Legislation nicknamed as "The Empty Oceans Act"—because it threatens protections for marine species—is the first attempt by Congress to update this nation's most important oceans law, the Magnuson-Stevens Fishery Conservation and Management Act.
Created in 1976, the law regulates commercial and recreational salt water fisheries in ocean waters controlled by the United States (3–200 miles offshore). The law has dual purposes, to promote the fishing industry in U.S. territorial waters and to conserve fishery resources. These dual goals make this law tricky to enforce, though the conservation side of the equation has gained strength since the act was updated in 2006.
For the most part, conservation organizations believe the law works, when fully enforced, and does not require a major overhaul.
Industry groups, however, seek to rewrite the law in a way that offers more “flexibility” (read: less enforceability.) One proposal would allow regional fishery management councils to set their own timelines for rebuilding stocks, while considering the economic impact on fishing communities in their region.
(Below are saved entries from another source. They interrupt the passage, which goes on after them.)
/-! ### What leaves `sessions` alone -/

@[simp] theorem modLane_sessions {s : State} (ln : Lane) (f : LaneSt → LaneSt) :
    (modLane s ln f).sessions = s.sessions := rfl
@[simp] theorem State.atTime_sessions (s : State) (t : Time) : (State.atTime s t).sessions = s.sessions := rfl
@[simp] theorem modElem_sessions (s : State) (e : Nat) (f : ElemSt → ElemSt) :
    (modElem s e f).sessions = s.sessions := rfl
@[simp] theorem State.withQueue_sessions {s : State} (l : List Instr) : (State.withQueue s l).sessions = s.sessions := rfl
@[simp] theorem modGroup_sessions {s : State} (g : Nat) (f : GroupSt → GroupSt) :
    (modGroup s g f).sessions = s.sessions := rfl
@[simp] theorem putSetting_sessions (s : State) (index sub v : Nat) : (putSetting s index sub v).sessions = s.sessions := rfl
@[simp] theorem modRoute_sessions (s : State) (r : Nat) (f : RouteSt → RouteSt) :
    (modRoute s r f).sessions = s.sessions := rfl
@[simp] theorem draw_sessions (s : State) : (draw s).sessions = s.sessions := rfl
@[simp] theorem modSlot_sessions {s : State} (k : Nat) (f : Slot → Slot) :
    (modSlot s k f).sessions = s.sessions := rfl
@[simp] theorem emit_sessions (s : State) (o : Output) : (emit s o).sessions = s.sessions := rfl
@[simp] theorem countUp_sessions (s : State) (sub n : Nat) : (countUp s sub n).sessions = s.sessions := rfl
@[simp] theorem modSource_sessions {s : State} (n : Nat) (f : SourceSt → SourceSt) :
    (modSource s n f).sessions = s.sessions := rfl
@[simp] theorem setHealth_sessions {s : State} (ln : Lane) (h : HealthSt) : (setHealth s ln h).sessions = s.sessions := rfl
@[simp] theorem modChan_sessions (s : State) (c : Nat) (f : ChannelSt → ChannelSt) :
    (modChan s c f).sessions = s.sessions := rfl
@[simp] theorem endForce_sessions (s : State) (n : Nat) : (endForce s n).sessions = s.sessions := rfl
@[simp] theorem modDomain_sessions {s : State} (d : Nat) (f : DomainSt → DomainSt) :
    (modDomain s d f).sessions = s.sessions := rfl
@[simp] theorem withdraw_sessions {s : State} (n : Nat) : (withdraw s n).sessions = s.sessions := rfl
@[simp] theorem modModes_sessions (s : State) (f : ModesSt → ModesSt) : (modModes s f).sessions = s.sessions := rfl
@[simp] theorem acknowledge_sessions (s : State) (n : Nat) : (acknowledge s n).sessions = s.sessions := rfl
@[simp] theorem modField_sessions {s : State} (f : FieldSt → FieldSt) : (modField s f).sessions = s.sessions := rfl
@[simp] theorem touch_sessions {s : State} (ch : Nat) : (touch s ch).sessions = s.sessions := rfl
@[simp] theorem modBar_sessions (s : State) (ln : Lane) (f : BarrierSt → BarrierSt) :
    (modBar s ln f).sessions = s.sessions := rfl
@[simp] theorem noteAbort_sessions (s : State) (ch : Nat) (code : U16) : (noteAbort s ch code).sessions = s.sessions := rfl
@[simp] theorem modStile_sessions {s : State} (ln : Lane) (f : StileSt → StileSt) :
    (modStile s ln f).sessions = s.sessions := rfl
@[simp] theorem endAuth_sessions {s : State} (ch : Nat) : (endAuth s ch).sessions = s.sessions := rfl
@[simp] theorem modCross_sessions (s : State) (c : Nat) (f : CrossSt → CrossSt) :
    (modCross s c f).sessions = s.sessions := rfl
@[simp] theorem freeGroup_sessions (s : State) (g status : Nat) : (freeGroup s g status).sessions = s.sessions := rfl
@[simp] theorem modShadow_sessions {s : State} (g : Nat) (f : GroupShadow → GroupShadow) :
    (modShadow s g f).sessions = s.sessions := rfl
@[simp] theorem modHostBus_sessions (s : State) (b : HostBus) (f : HostBusSt → HostBusSt) : (modHostBus s b f).sessions = s.sessions := by cases b <;> rfl
@[simp] theorem modBus_sessions (s : State) (c : Chan) (f : ChanSt → ChanSt) :
    (modBus s c f).sessions = s.sessions := rfl

/-! ### What leaves `host` alone -/

@[simp] theorem modLane_host {s : State} (ln : Lane) (f : LaneSt → LaneSt) :
    (modLane s ln f).host = s.host := rfl
@[simp] theorem State.atTime_host (s : State) (t : Time) : (State.atTime s t).host = s.host := rfl
@[simp] theorem modElem_host (s : State) (e : Nat) (f : ElemSt → ElemSt) :
    (modElem s e f).host = s.host := rfl
@[simp] theorem State.withQueue_host {s : State} (l : List Instr) : (State.withQueue s l).host = s.host := rfl
@[simp] theorem modGroup_host {s : State} (g : Nat) (f : GroupSt → GroupSt) :
    (modGroup s g f).host = s.host := rfl
@[simp] theorem modRoute_host (s : State) (r : Nat) (f : RouteSt → RouteSt) :
    (modRoute s r f).host = s.host := rfl
@[simp] theorem draw_host (s : State) : (draw s).host = s.host := rfl
@[simp] theorem modSlot_host {s : State} (k : Nat) (f : Slot → Slot) :
    (modSlot s k f).host = s.host := rfl
@[simp] theorem emit_host {s : State} (o : Output) : (emit s o).host = s.host := rfl
@[simp] theorem modSess_host (s : State) (k : Nat) (f : Sess → Sess) :
    (modSess s k f).host = s.host := rfl
@[simp] theorem countUp_host (s : State) (sub n : Nat) : (countUp s sub n).host = s.host := rfl
@[simp] theorem modSource_host {s : State} (n : Nat) (f : SourceSt → SourceSt) :
    (modSource s n f).host = s.host := rfl
@[simp] theorem setHealth_host {s : State} (ln : Lane) (h : HealthSt) : (setHealth s ln h).host = s.host := rfl
@[simp] theorem endForce_host (s : State) (n : Nat) : (endForce s n).host = s.host := rfl
@[simp] theorem modDomain_host (s : State) (d : Nat) (f : DomainSt → DomainSt) :
    (modDomain s d f).host = s.host := rfl
@[simp] theorem withdraw_host {s : State} (n : Nat) : (withdraw s n).host = s.host := rfl
@[simp] theorem modModes_host {s : State} (f : ModesSt → ModesSt) : (modModes s f).host = s.host := rfl
@[simp] theorem acknowledge_host (s : State) (n : Nat) : (acknowledge s n).host = s.host := rfl
@[simp] theorem modField_host (s : State) (f : FieldSt → FieldSt) : (modField s f).host = s.host := rfl
@[simp] theorem modBar_host {s : State} (ln : Lane) (f : BarrierSt → BarrierSt) :
    (modBar s ln f).host = s.host := rfl
@[simp] theorem modStile_host {s : State} (ln : Lane) (f : StileSt → StileSt) :
    (modStile s ln f).host = s.host := rfl
@[simp] theorem modCross_host (s : State) (c : Nat) (f : CrossSt → CrossSt) :
    (modCross s c f).host = s.host := rfl
@[simp] theorem modBus_host (s : State) (c : Chan) (f : ChanSt → ChanSt) :
    (modBus s c f).host = s.host := rfl

/-! ### What leaves `stiles` alone -/

@[simp] theorem modLane_stiles {s : State} (ln : Lane) (f : LaneSt → LaneSt) :
    (modLane s ln f).stiles = s.stiles := rfl
@[simp] theorem State.atTime_stiles (s : State) (t : Time) : (State.atTime s t).stiles = s.stiles := rfl
@[simp] theorem modElem_stiles (s : State) (e : Nat) (f : ElemSt → ElemSt) :
    (modElem s e f).stiles = s.stiles := rfl
@[simp] theorem State.withQueue_stiles {s : State} (l : List Instr) : (State.withQueue s l).stiles = s.stiles := rfl
@[simp] theorem modGroup_stiles {s : State} (g : Nat) (f : GroupSt → GroupSt) :
    (modGroup s g f).stiles = s.stiles := rfl
@[simp] theorem putSetting_stiles (s : State) (index sub v : Nat) : (putSetting s index sub v).stiles = s.stiles := rfl
@[simp] theorem modRoute_stiles (s : State) (r : Nat) (f : RouteSt → RouteSt) :
    (modRoute s r f).stiles = s.stiles := rfl
@[simp] theorem draw_stiles (s : State) : (draw s).stiles = s.stiles := rfl
@[simp] theorem modSlot_stiles {s : State} (k : Nat) (f : Slot → Slot) :
    (modSlot s k f).stiles = s.stiles := rfl
@[simp] theorem emit_stiles (s : State) (o : Output) : (emit s o).stiles = s.stiles := rfl
@[simp] theorem modSess_stiles (s : State) (k : Nat) (f : Sess → Sess) :
    (modSess s k f).stiles = s.stiles := rfl
@[simp] theorem countUp_stiles {s : State} (sub n : Nat) : (countUp s sub n).stiles = s.stiles := rfl
@[simp] theorem modSource_stiles {s : State} (n : Nat) (f : SourceSt → SourceSt) :
    (modSource s n f).stiles = s.stiles := rfl
@[simp] theorem setHealth_stiles (s : State) (ln : Lane) (h : HealthSt) : (setHealth s ln h).stiles = s.stiles := rfl
@[simp] theorem modChan_stiles (s : State) (c : Nat) (f : ChannelSt → ChannelSt) :
    (modChan s c f).stiles = s.stiles := rfl
@[simp] theorem endForce_stiles {s : State} (n : Nat) : (endForce s n).stiles = s.stiles := rfl
@[simp] theorem modDomain_stiles {s : State} (d : Nat) (f : DomainSt → DomainSt) :
    (modDomain s d f).stiles = s.stiles := rfl
@[simp] theorem withdraw_stiles (s : State) (n : Nat) : (withdraw s n).stiles = s.stiles := rfl
@[simp] theorem modModes_stiles (s : State) (f : ModesSt → ModesSt) : (modModes s f).stiles = s.stiles := rfl
@[simp] theorem acknowledge_stiles {s : State} (n : Nat) : (acknowledge s n).stiles = s.stiles := rfl
@[simp] theorem modField_stiles {s : State} (f : FieldSt → FieldSt) : (modField s f).stiles = s.stiles := rfl
@[simp] theorem touch_stiles (s : State) (ch : Nat) : (touch s ch).stiles = s.stiles := rfl
@[simp] theorem modBar_stiles (s : State) (ln : Lane) (f : BarrierSt → BarrierSt) :
    (modBar s ln f).stiles = s.stiles := rfl
@[simp] theorem noteAbort_stiles {s : State} (ch : Nat) (code : U16) : (noteAbort s ch code).stiles = s.stiles := rfl
@[simp] theorem endAuth_stiles {s : State} (ch : Nat) : (endAuth s ch).stiles = s.stiles := rfl
@[simp] theorem freeGroup_stiles (s : State) (g status : Nat) : (freeGroup s g status).stiles = s.stiles := rfl
@[simp] theorem modShadow_stiles (s : State) (g : Nat) (f : GroupShadow → GroupShadow) :
    (modShadow s g f).stiles = s.stiles := rfl
@[simp] theorem modHostBus_stiles (s : State) (b : HostBus) (f : HostBusSt → HostBusSt) : (modHostBus s b f).stiles = s.stiles := by cases b <;> rfl
@[simp] theorem modBus_stiles {s : State} (c : Chan) (f : ChanSt → ChanSt) :
    (modBus s c f).stiles = s.stiles := rfl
As a result, short term commerce gain would trump conservation, exactly the old system that led to depleted fish stocks and the need for the Act in the first place.
The first crack at reauthorization came from the House Natural Resources Committee, which passed H.R. 4742 on May 29, 2014. This bill was introduced by Chairman Doc Hastings (R-Wash.) The “Empty Oceans Act” (as it has come to be known) passed out of committee on a mostly party-line vote 24-17. The bill is expected to be voted on by the full House soon.
Ocean conservation groups objected to the fact that H.R. 4842 is taking aim at the very measures contained in the MSA that have led to the success we have seen in restoring our fisheries—deadlines for rebuilding overfished stocks, and science-based annual catch limits. Like most of the bills passed out of Chairman Hasting’s committee, the “Empty Oceans Act” would also runs roughshod over the Endangered Species Act, the National Environmental Policy Act, the National Marine Sanctuaries Act and the Antiquities Act.
As the reauthorization debate moves forward, ocean groups will point that conservation must be part of the discussion. With advancing science, we know much more about the ocean that we did in 1976. For example:
- Some fishing practices, like bottom trawling, destroy ocean habitat. While they may be profitable in the short term, the practice is horribly destructive for fish habitat.
- Protecting areas where fish reproduce can help provide a sustainable fish harvest for future generations. Federal agencies must minimize activities that damage essential fish habitat.
- We must manage our ocean to balance any potential economic impacts on fishermen with the goal of creating a sustainable fishery.
- Fishery managers should focus on protecting the overall health of marine ecosystems.
The House will soon vote on the Hastings bill. Meanwhile Senators Mark Begich (D-AK) and Marco Rubio (R-FL) are expected to introduce their own reauthorization bill sometime this summer.